Demikian pula jika nilai indeks daya saing setiap dimensi lebih dari 50 berarti berdaya
saing tinggi. Setelah ditentukan besarnya nilai indeks daya saing industri secara
keseluruhan, perlu pula ditentukan besarnya indeks daya saing menurut kelompok industri
yaitu kelompok industri kecil dan industri menengah. Sehingga penelitian ini juga
menganalisis perbedaan rata-rata daya saing di antara kelompk industri kecil dengan
industri menengah.
Akhirnya peneliti telah berhasil membentuk sebuah model penentuan indeks daya
saing industri (penelitian tahun pertama dengan obyek industri kecil dan menengah atau

2
IKM yang menghasilkan produk unggulan daerah di Jawa Tengah) dan perlu dilanjutkan
pada penelitian periode berikutnya dengan judul model pemberdayaan industri yang
berdaya saing (penelitian tahun kedua).
Penelitian ini dilakukan dengan direct survey terhadap 500 pengusaha yang tersebar
di wilayah propinsi Jawa Tengah dengan memperbaiki model diamond Porter. Dari seluruh
kuesioner yang disebar hanya ada 457 responden yang mengembalikan. Namun karena ada
sebagian kesioner yang pengisiannya tidak lengkap, sehingga yang dapat dianalisis tinggal
399 responden. Perbaikan model diamond Porter dalam bentuk (1) menambah unsur
sumber tenaga kerja pada dimensi kondisi faktor, (2) menambah unsur kewirausahaan
pada dimensi strategi perusahaan dan struktur persaingan, (3) menambahkan unsur media
promosi dan unsur distributor pada dimensi industri pendukung dan industri terkait, (4)
mengganti unsur modal dan unsur biaya produksi dengan unsur sumber modal dan unsur
biaya per unit produk pada dimensi kondisi faktor, (5) mengganti dengan unsur ukuran dan
pertumbuhan pasar dengan unsur loyalitas pelanggan dan cakupan pasar pada dimensi
kondisi permintaan.
Penentuan besarnya indeks daya saing dilakukan pada setiap perusahaan yang
dijadikan sampel penelitian, baik untuk setiap dimensi maupun total dari keempat dimensi
daya saing. Penentuan indeks daya saing industri dilakukan dengan cara mencari rata-rata
indeks dari seluruh perusahan yang dianalisis.
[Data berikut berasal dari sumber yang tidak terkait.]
/-- Everything `mul64` does on finite operands (rule R9). -/
theorem mul64_spec {x y : F64} (hx : Finite64 x) (hy : Finite64 y) :
    sign64 (mul64 x y) = (sign64 x != sign64 y) ∧ isNaN64 (mul64 x y) = false ∧
      RoundsTo binary64 (units64 x * units64 y).natAbs (2 ^ 1074) (mag64 (mul64 x y)) := by
  rw [mul64_eq hx hy, sign64_round64, mag64_round64]
  refine ⟨rfl, isNaN64_round64 _ _ _, ?_⟩
  refine roundsTo_congr (by positivity) (by positivity) ?_ (roundMag_roundsTo frac64 _ _)
  have h := two_pow_shift (scale64 x + scale64 y) 1074
  have e1 : exp64 x + exp64 y - binary64.minExp = ((scale64 x + scale64 y : Nat) : Int) - (1074 : Nat) := by
    rw [exp64_eq, exp64_eq]; simp only [binary64]; push_cast; ring
  have e2 : binary64.minExp - (exp64 x + exp64 y) = ((1074 : Nat) : Int) - ((scale64 x + scale64 y : Nat) : Int) := by
    rw [exp64_eq, exp64_eq]; simp only [binary64]; push_cast; ring
  rw [e1, e2, Int.natAbs_mul, natAbs_units64, natAbs_units64, Nat.mul_assoc, h, pow_add]
  ring

theorem div64_eq {x y : F64} (hx : Finite64 x) (hy : Finite64 y) (h0 : units64 y ≠ 0) :
    div64 x y = round64 (sign64 x != sign64 y)
      (2 * (sig64 x * 2 ^ 110 / sig64 y) + if sig64 x * 2 ^ 110 % sig64 y = 0 then 0 else 1)
      (exp64 x - exp64 y - 111) := by
  have hz : isZero64 y = false := by
    rw [isZero64_iff, decide_eq_false_iff_not, ← units64_eq_zero]; exact h0
  unfold div64
  simp [hx.1, hx.2, hy.1, hy.2, hz, divShift]
  rfl

/-- Everything `div64` does on finite operands, the divisor not zero (rule R9). -/
theorem div64_spec {x y : F64} (hx : Finite64 x) (hy : Finite64 y) (h0 : units64 y ≠ 0) :
    sign64 (div64 x y) = (sign64 x != sign64 y) ∧ isNaN64 (div64 x y) = false ∧
      RoundsTo binary64 ((units64 x).natAbs * 2 ^ 1074) (units64 y).natAbs (mag64 (div64 x y)) := by
  rw [div64_eq hx hy h0, sign64_round64, mag64_round64]
  refine ⟨rfl, isNaN64_round64 _ _ _, ?_⟩
  have hsy : 0 < sig64 y := by
    rcases Nat.eq_zero_or_pos (sig64 y) with h | h
    · exact absurd ((units64_eq_zero y).2 ((sig64_eq_zero y).1 h)) h0
    · exact h
  have huy : 0 < (units64 y).natAbs := by omega
  rcases Nat.eq_zero_or_pos (sig64 x) with hsx | hsx
  · rw [natAbs_units64 x, hsx]
    have h := roundMag_roundsTo frac64 0 0
    simp only [Nat.zero_mul, Nat.zero_div, Nat.zero_mod, if_true, Nat.mul_zero, Nat.add_zero,
      FloatFormat.roundMag_zero] at h ⊢
    exact roundsTo_congr (by positivity) huy (by simp) h
  · have hbig : 2 ^ (binary64.fracBits + 3) ≤ 2 * (sig64 x * 2 ^ 110 / sig64 y) := by
      have h1 : 2 ^ 54 ≤ sig64 x * 2 ^ 110 / sig64 y := by
        rw [Nat.le_div_iff_mul_le hsy]
        have := sig64_lt y
        calc 2 ^ 54 * sig64 y ≤ 2 ^ 54 * 2 ^ 53 := Nat.mul_le_mul_left _ this.le
          _ ≤ 1 * 2 ^ 110 := by norm_num
          _ ≤ sig64 x * 2 ^ 110 := Nat.mul_le_mul_right _ hsx
      simp only [binary64]
      omega
    refine roundsTo_congr (Nat.mul_pos hsy (by positivity)) huy ?_ (roundMag_sticky_roundsTo frac64 hsy _ hbig)
    have e1 : exp64 x - exp64 y - 111 - binary64.minExp =
        ((scale64 x + 1074 : Nat) : Int) - ((scale64 y + 111 : Nat) : Int) := by
      rw [exp64_eq, exp64_eq]; simp only [binary64]; push_cast; ring
    have e2 : binary64.minExp - (exp64 x - exp64 y - 111) =
        ((scale64 y + 111 : Nat) : Int) - ((scale64 x + 1074 : Nat) : Int) := by
      rw [exp64_eq, exp64_eq]; simp only [binary64]; push_cast; ring
    have h := two_pow_shift (scale64 x + 1074) (scale64 y + 111)
    rw [e1, e2, natAbs_units64, natAbs_units64]
    have e3 : 2 ^ (scale64 y + 111) = 2 ^ scale64 y * (2 * 2 ^ 110) := by rw [pow_add]; norm_num
    rw [e3, pow_add _ (scale64 x)] at h
    generalize (2 : Nat) ^ 1074 = K at *
    generalize (2 : Nat) ^ 110 = L at *
    generalize 2 ^ (((scale64 x + 1074 : Nat) : Int) - ((scale64 y + 111 : Nat) : Int)).toNat = P at *
    generalize 2 ^ (((scale64 y + 111 : Nat) : Int) - ((scale64 x + 1074 : Nat) : Int)).toNat = Q at *
    calc 2 * (sig64 x * L) * P * (sig64 y * 2 ^ scale64 y)
        = sig64 x * sig64 y * (P * (2 ^ scale64 y * (2 * L))) := by ring
      _ = sig64 x * sig64 y * (2 ^ scale64 x * K * Q) := by rw [h]
      _ = _ := by ring
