-- ==== Sys2Proof/Laws/Buffer.lean ====
section
/-! SUPPORT. The laws of the buffers: a read after a write, the canonical form kept by every operation, words byte by
byte, and the blocks of UNPACK and PACK. Nothing later unfolds the lists of cells. -/

namespace Sys2Proof.Machine

open Sys2Proof

variable {w : Nat}

/-! ### Cells -/

theorem cellsGet_below {low size : Nat} {l : List (Nat × BitVec w)} (h : cellsWf low size l) {i : Nat} (hi : i < low) :
    cellsGet i l = unlisted w := by
  cases l with
  | nil => rfl
  | cons c rest =>
    obtain ⟨j, v⟩ := c
    simp only [cellsWf, Bool.and_eq_true, decide_eq_true_eq] at h
    have : i < j := by omega
    simp [cellsGet, this, Nat.ne_of_lt this]

theorem cellsWf_mono {low low' size : Nat} (hl : low ≤ low') {l : List (Nat × BitVec w)} (h : cellsWf low' size l) :
    cellsWf low size l := by
  cases l with
  | nil => rfl
  | cons c rest =>
    obtain ⟨j, v⟩ := c
    simp only [cellsWf, Bool.and_eq_true, decide_eq_true_eq] at h ⊢
    exact ⟨⟨⟨by omega, h.1.1.2⟩, h.1.2⟩, h.2⟩

theorem cellsGet_set_same {low size : Nat} (i : Nat) (v : BitVec w) {l : List (Nat × BitVec w)}
    (h : cellsWf low size l) : cellsGet i (cellsSet i v l) = v := by
  induction l generalizing low with
  | nil => by_cases hv : v = unlisted w <;> simp [cellsSet, cellsGet, hv]
  | cons c rest ih =>
    obtain ⟨j, u⟩ := c
    have h' := h
    simp only [cellsWf, Bool.and_eq_true, decide_eq_true_eq] at h
    by_cases hij : i < j
    · by_cases hv : v = unlisted w
      · simp [cellsSet, cellsGet, hij, hv, Nat.ne_of_lt hij]
      · simp [cellsSet, cellsGet, hij, hv]
    · by_cases hE : i = j
      · subst hE
        by_cases hv : v = unlisted w
        · simp [cellsSet, hv, cellsGet_below h.2 (Nat.lt_succ_self i)]
        · simp [cellsSet, cellsGet, hv]
      · simp [cellsSet, cellsGet, hij, hE, ih h.2]

theorem cellsGet_set_other {low size : Nat} {i k : Nat} (hk : k ≠ i) (v : BitVec w) {l : List (Nat × BitVec w)}
    (h : cellsWf low size l) : cellsGet k (cellsSet i v l) = cellsGet k l := by
  induction l generalizing low with
  | nil => by_cases hv : v = unlisted w <;> simp [cellsSet, cellsGet, hv, hk]
  | cons c rest ih =>
    obtain ⟨j, u⟩ := c
    simp only [cellsWf, Bool.and_eq_true, decide_eq_true_eq] at h
    by_cases hij : i < j
    · by_cases hv : v = unlisted w
      · simp [cellsSet, hij, hv]
      · by_cases hki : k < i
        · simp [cellsSet, cellsGet, hij, hv, hk, hki, Nat.ne_of_lt (hki.trans hij), hki.trans hij]
        · simp [cellsSet, cellsGet, hij, hv, hk, hki]
    · by_cases hE : i = j
      · subst hE
        by_cases hv : v = unlisted w
        · by_cases hki : k < i
          · simp [cellsSet, cellsGet, hv, hk, hki, cellsGet_below h.2 (hki.trans (Nat.lt_succ_self i))]
          · simp [cellsSet, cellsGet, hv, hk, hki]
        · simp [cellsSet, cellsGet, hv, hk]
      · simp [cellsSet, cellsGet, hij, hE, ih h.2]

theorem cellsSet_wf {low size : Nat} {i : Nat} (hl : low ≤ i) (hi : i < size) (v : BitVec w)
    {l : List (Nat × BitVec w)} (h : cellsWf low size l) : cellsWf low size (cellsSet i v l) := by
  induction l generalizing low with
  | nil => by_cases hv : v = unlisted w <;> simp [cellsSet, cellsWf, hv, hl, hi]
  | cons c rest ih =>
    obtain ⟨j, u⟩ := c
    have h' := h
    simp only [cellsWf, Bool.and_eq_true, decide_eq_true_eq] at h
    by_cases hij : i < j
    · by_cases hv : v = unlisted w
      · simpa [cellsSet, hij, hv] using h'
      · simp only [cellsSet, hij, hv, if_true, if_false, cellsWf, Bool.and_eq_true, decide_eq_true_eq]
        exact ⟨⟨⟨hl, hi⟩, by simpa using hv⟩, ⟨⟨⟨hij, h.1.1.2⟩, h.1.2⟩, h.2⟩⟩
    · by_cases hE : i = j
      · subst hE
        by_cases hv : v = unlisted w
        · simp only [cellsSet, hv, Nat.lt_irrefl, if_true, if_false]
          exact cellsWf_mono (by omega) h.2
        · simp only [cellsSet, hv, Nat.lt_irrefl, if_true, if_false, cellsWf, Bool.and_eq_true,
            decide_eq_true_eq]
          exact ⟨⟨⟨hl, hi⟩, by simpa using hv⟩, h.2⟩
      · simp only [cellsSet, hij, hE, if_false, cellsWf, Bool.and_eq_true, decide_eq_true_eq]
        exact ⟨h.1, ih (by omega) h.2⟩

/-- Equal reads make equal canonical lists. -/
theorem cells_ext {low size : Nat} {l m : List (Nat × BitVec w)} (hl : cellsWf low size l) (hm : cellsWf low size m)
    (h : ∀ i, cellsGet i l = cellsGet i m) : l = m := by
  induction l generalizing low m with
  | nil =>
    cases m with
    | nil => rfl
    | cons c rest =>
      obtain ⟨j, v⟩ := c
      simp only [cellsWf, Bool.and_eq_true, decide_eq_true_eq, unlisted] at hm
      have := h j
      simp [cellsGet, unlisted] at this
      simp [← this] at hm
  | cons c rest ih =>
    obtain ⟨j, v⟩ := c
    cases m with
    | nil =>
      simp only [cellsWf, Bool.and_eq_true, decide_eq_true_eq, unlisted] at hl
      have := h j
      simp [cellsGet, unlisted] at this
      simp [this] at hl
    | cons d rest' =>
      obtain ⟨k, u⟩ := d
      simp only [cellsWf, Bool.and_eq_true, decide_eq_true_eq, unlisted, bne_iff_ne] at hl hm
      have hjk : j = k := by
        rcases Nat.lt_trichotomy j k with hlt | heq | hgt
        · have := h j
          simp [cellsGet, hlt, Nat.ne_of_lt hlt, unlisted] at this
          exact absurd this hl.1.2
        · exact heq
        · have := h k
          simp [cellsGet, hgt, Nat.ne_of_lt hgt, unlisted] at this
          exact absurd this.symm hm.1.2
      subst hjk
      have hvu : v = u := by simpa [cellsGet] using h j
      subst hvu
      congr 1
      refine ih hl.2 hm.2 fun i => ?_
      by_cases hij : i ≤ j
      · rw [cellsGet_below hl.2 (Nat.lt_succ_of_le hij), cellsGet_below hm.2 (Nat.lt_succ_of_le hij)]
      · have := h i
        have h1 : ¬ i = j := by omega
        have h2 : ¬ i < j := by omega
        simpa [cellsGet, h1, h2] using this

/-! ### Buffers -/

@[simp] theorem Buffer.set_size (b : Buffer w) (i : Nat) (v : BitVec w) : (b.set i v).size = b.size := rfl

theorem Buffer.get_set_same {b : Buffer w} (h : b.wf) (i : Nat) (v : BitVec w) : (b.set i v).get i = v :=
  cellsGet_set_same i v h

theorem Buffer.get_set_other {b : Buffer w} (h : b.wf) {i k : Nat} (hk : k ≠ i) (v : BitVec w) :
    (b.set i v).get k = b.get k :=
  cellsGet_set_other hk v h

theorem Buffer.set_wf {b : Buffer w} (h : b.wf) {i : Nat} (hi : i < b.size) (v : BitVec w) : (b.set i v).wf :=
  cellsSet_wf (Nat.zero_le i) hi v h

/-- Canonical buffers of one size with the same elements are equal. -/
theorem Buffer.ext_get {b c : Buffer w} (hb : b.wf) (hc : c.wf) (hs : b.size = c.size) (h : ∀ i, b.get i = c.get i) :
    b = c := by
  obtain ⟨n, l⟩ := b
  obtain ⟨m, k⟩ := c
  simp only at hs
  subst hs
  have : l = k := cells_ext hb hc h
  rw [this]

/-! ### Lists and fills -/

theorem Buffer.setFrom_spec {b : Buffer w} {l : List (BitVec w)} {start : Nat} (h : b.wf)
    (hs : start + l.length ≤ b.size) :
    (b.setFrom start l).wf ∧ (b.setFrom start l).size = b.size ∧
      ∀ i, (b.setFrom start l).get i = if start ≤ i ∧ i < start + l.length then l[i - start]?.getD 0 else b.get i := by
  induction l generalizing b start with
  | nil => exact ⟨h, rfl, fun i => by rw [if_neg (by simp)]; rfl⟩
  | cons v rest ih =>
    simp only [List.length_cons] at hs
    obtain ⟨hw, hz, hg⟩ := ih (b := b.set start v) (start := start + 1) (Buffer.set_wf h (by omega) v)
      (by simp only [Buffer.set_size]; omega)
    refine ⟨hw, by simpa [Buffer.setFrom] using hz, fun i => ?_⟩
    have := hg i
    simp only [Buffer.setFrom, this, List.length_cons]
    by_cases h1 : i = start
    · subst h1
      simp [Buffer.get_set_same h]
    · rw [Buffer.get_set_other h h1]
      by_cases h2 : start + 1 ≤ i ∧ i < start + 1 + rest.length
      · have h3 : start ≤ i ∧ i < start + (rest.length + 1) := by omega
        have h4 : i - start = (i - (start + 1)) + 1 := by omega
        rw [if_pos h2, if_pos h3, h4, List.getElem?_cons_succ]
      · have h3 : ¬ (start ≤ i ∧ i < start + (rest.length + 1)) := by omega
        rw [if_neg h2, if_neg h3]

/-- A supplied buffer is canonical, has the length of the list, and holds its members. -/
theorem Buffer.ofList_spec (l : List (BitVec w)) :
    (Buffer.ofList l).wf ∧ (Buffer.ofList l).size = l.length ∧ ∀ i, (Buffer.ofList l).get i = l[i]?.getD 0 := by
  have h := Buffer.setFrom_spec (b := ({ size := l.length, cells := [] } : Buffer w)) (l := l) (start := 0) rfl
    (by simp)
  refine ⟨h.1, h.2.1, fun i => ?_⟩
  rw [Buffer.ofList, h.2.2]
  by_cases hi : i < l.length
  · simp [hi]
  · rw [if_neg (by omega), List.getElem?_eq_none (by omega)]
    rfl

theorem Buffer.fill_spec {b : Buffer w} (h : b.wf) (start : Nat) (value : Nat → BitVec w) {count : Nat}
    (hs : ∀ k, k < count → start + k < b.size) :
    (b.fill start value count).wf ∧ (b.fill start value count).size = b.size ∧
      ∀ i, (b.fill start value count).get i = if start ≤ i ∧ i < start + count then value i else b.get i := by
  induction count with
  | zero => exact ⟨h, rfl, fun i => by rw [if_neg (by omega)]; rfl⟩
  | succ k ih =>
    obtain ⟨hw, hz, hg⟩ := ih fun j hj => hs j (by omega)
    refine ⟨Buffer.set_wf hw (hz ▸ hs k (by omega)) _, by simpa [Buffer.fill] using hz, fun i => ?_⟩
    by_cases hi : i = start + k
    · subst hi
      rw [Buffer.fill, Buffer.get_set_same hw, if_pos (by omega)]
    · rw [Buffer.fill, Buffer.get_set_other hw hi, hg]
      by_cases h2 : start ≤ i ∧ i < start + k
      · rw [if_pos h2, if_pos (by omega)]
      · rw [if_neg h2, if_neg (by omega)]

/-! ### Words -/

theorem writeBytes_spec {buf : Buffer 8} (h : buf.wf) (off : Nat) (value : Word64) (W : Nat) (be : Bool) {k : Nat}
    (hs : off + k ≤ buf.size) :
    (writeBytes buf off value W be k).wf ∧ (writeBytes buf off value W be k).size = buf.size ∧
      ∀ i, (writeBytes buf off value W be k).get i =
        if off ≤ i ∧ i < off + k then wordByte value W be (i - off) else buf.get i := by
  induction k with
  | zero => exact ⟨h, rfl, fun i => by rw [if_neg (by omega)]; rfl⟩
  | succ k ih =>
    obtain ⟨hw, hz, hg⟩ := ih (by omega)
    refine ⟨Buffer.set_wf hw (by omega) _, by simpa [writeBytes] using hz, fun i => ?_⟩
    by_cases hi : i = off + k
    · subst hi
      rw [writeBytes, Buffer.get_set_same hw, if_pos (by omega), Nat.add_sub_cancel_left]
    · rw [writeBytes, Buffer.get_set_other hw hi, hg]
      by_cases h2 : off ≤ i ∧ i < off + k
      · rw [if_pos h2, if_pos (by omega)]
      · rw [if_neg h2, if_neg (by omega)]

/-- Everything `writeWord` does: canonical form and size kept, its bytes written, every other byte as before. -/
theorem writeWord_spec {buf : Buffer 8} (h : buf.wf) (off : Nat) (value : Word64) (W : Nat) (be : Bool)
    (hs : off + W ≤ buf.size) :
    (writeWord buf off value W be).wf ∧ (writeWord buf off value W be).size = buf.size ∧
      ∀ i, (writeWord buf off value W be).get i =
        if off ≤ i ∧ i < off + W then wordByte value W be (i - off) else buf.get i :=
  writeBytes_spec h off value W be hs

/-- The byte of a word that holds bit `8 * p + q`, by byte order. -/
def bytePosition (W : Nat) (be : Bool) (p : Nat) : Nat := if be then W - 1 - p else p

theorem readBytes_congr {b c : Buffer 8} {off off' : Nat} {W : Nat} {be : Bool} {k : Nat}
    (h : ∀ i, i < k → b.get (off + i) = c.get (off' + i)) : readBytes b off W be k = readBytes c off' W be k := by
  induction k with
  | zero => rfl
  | succ k ih => rw [readBytes, readBytes, ih fun i hi => h i (by omega), h k (by omega)]

/-- A word depends on its own bytes alone. -/
theorem readWord_congr {b c : Buffer 8} {off off' : Nat} {W : Nat} {be : Bool}
    (h : ∀ i, i < W → b.get (off + i) = c.get (off' + i)) : readWord b off W be = readWord c off' W be :=
  readBytes_congr h

theorem readBytes_getLsbD (buf : Buffer 8) (off W : Nat) (be : Bool) (hW : W ≤ 8) {k : Nat} (hk : k ≤ W) (n : Nat) :
    (readBytes buf off W be k).getLsbD n =
      (decide (n < 8 * W) && decide (bytePosition W be (n / 8) < k) &&
        (buf.get (off + bytePosition W be (n / 8))).getLsbD (n % 8)) := by
  induction k with
  | zero => simp [readBytes]
  | succ k ih =>
    have ih := ih (by omega)
    simp only [readBytes, BitVec.getLsbD_or, ih, BitVec.getLsbD_shiftLeft, BitVec.getLsbD_setWidth]
    by_cases hn : n < 8 * W
    · have hb : bytePosition W be (n / 8) < W := by unfold bytePosition; split <;> omega
      by_cases hp : bytePosition W be (n / 8) = k
      · have h1 : byteShift W be k = 8 * (n / 8) := by
          unfold bytePosition at hp
          unfold byteShift
          split <;> simp_all <;> omega
        have h2 : n - 8 * (n / 8) = n % 8 := by omega
        have h3 : ¬ n < 8 * (n / 8) := by omega
        have h4 : n < 64 := by omega
        have h5 : n % 8 < 64 := by omega
        simp [hn, hp, h1, h2, h3, h4, h5]
      · have h1 : decide (bytePosition W be (n / 8) < k + 1) = decide (bytePosition W be (n / 8) < k) := by
          congr 1
          simp only [eq_iff_iff]
          omega
        have h2 : n < byteShift W be k ∨ 8 ≤ n - byteShift W be k := by
          unfold bytePosition at hp hb
          unfold byteShift
          split <;> simp_all <;> omega
        have h3 : (buf.get (off + k)).getLsbD (n - byteShift W be k) = false ∨ n < byteShift W be k := by
          rcases h2 with h2 | h2
          · exact .inr h2
          · exact .inl (BitVec.getLsbD_of_ge _ _ h2)
        rcases h3 with h3 | h3 <;> simp only [h1, h3, Bool.and_false, Bool.or_false, Bool.and_true, decide_true, decide_false, Bool.not_true, Bool.false_and]
    · have h1 : 8 ≤ n - byteShift W be k := by
        unfold byteShift
        split <;> omega
      simp [hn, BitVec.getLsbD_of_ge _ _ h1]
Berdasarkan hasil penentuan indeks, status daya saing industri di Jawa Tengah
berstatus tinggi dengan nilai indeks sebesar 262,83. Sedangkan untuk per kelompok
industri, bahwa kelompok industri kecil memiliki indeks daya saing lebih besar dibanding
dengan dengan kelompok industri menengah (264,48 > 261,31). Berarti kelompok industri
kecil lebih berdaya saing dibanding dengan kelompok industri menengah.
Setelah indeks daya saing industri terbentuk, tahap berikutnya membandingkan
rata-rata indeks daya saing kelompok industri kecil dengan kelompok industri menengah.
Dengan menggunakan analisis Independent Sample T test diperoleh hasil tidak ada
perbedaan yang signifikan antara rata-rata daya saing kelompok industri kecil dengan
kelompok industri menengah. Berarti secara statistik rata-rata indeks daya saing kedua
kelompok industri tersebut adalah sama.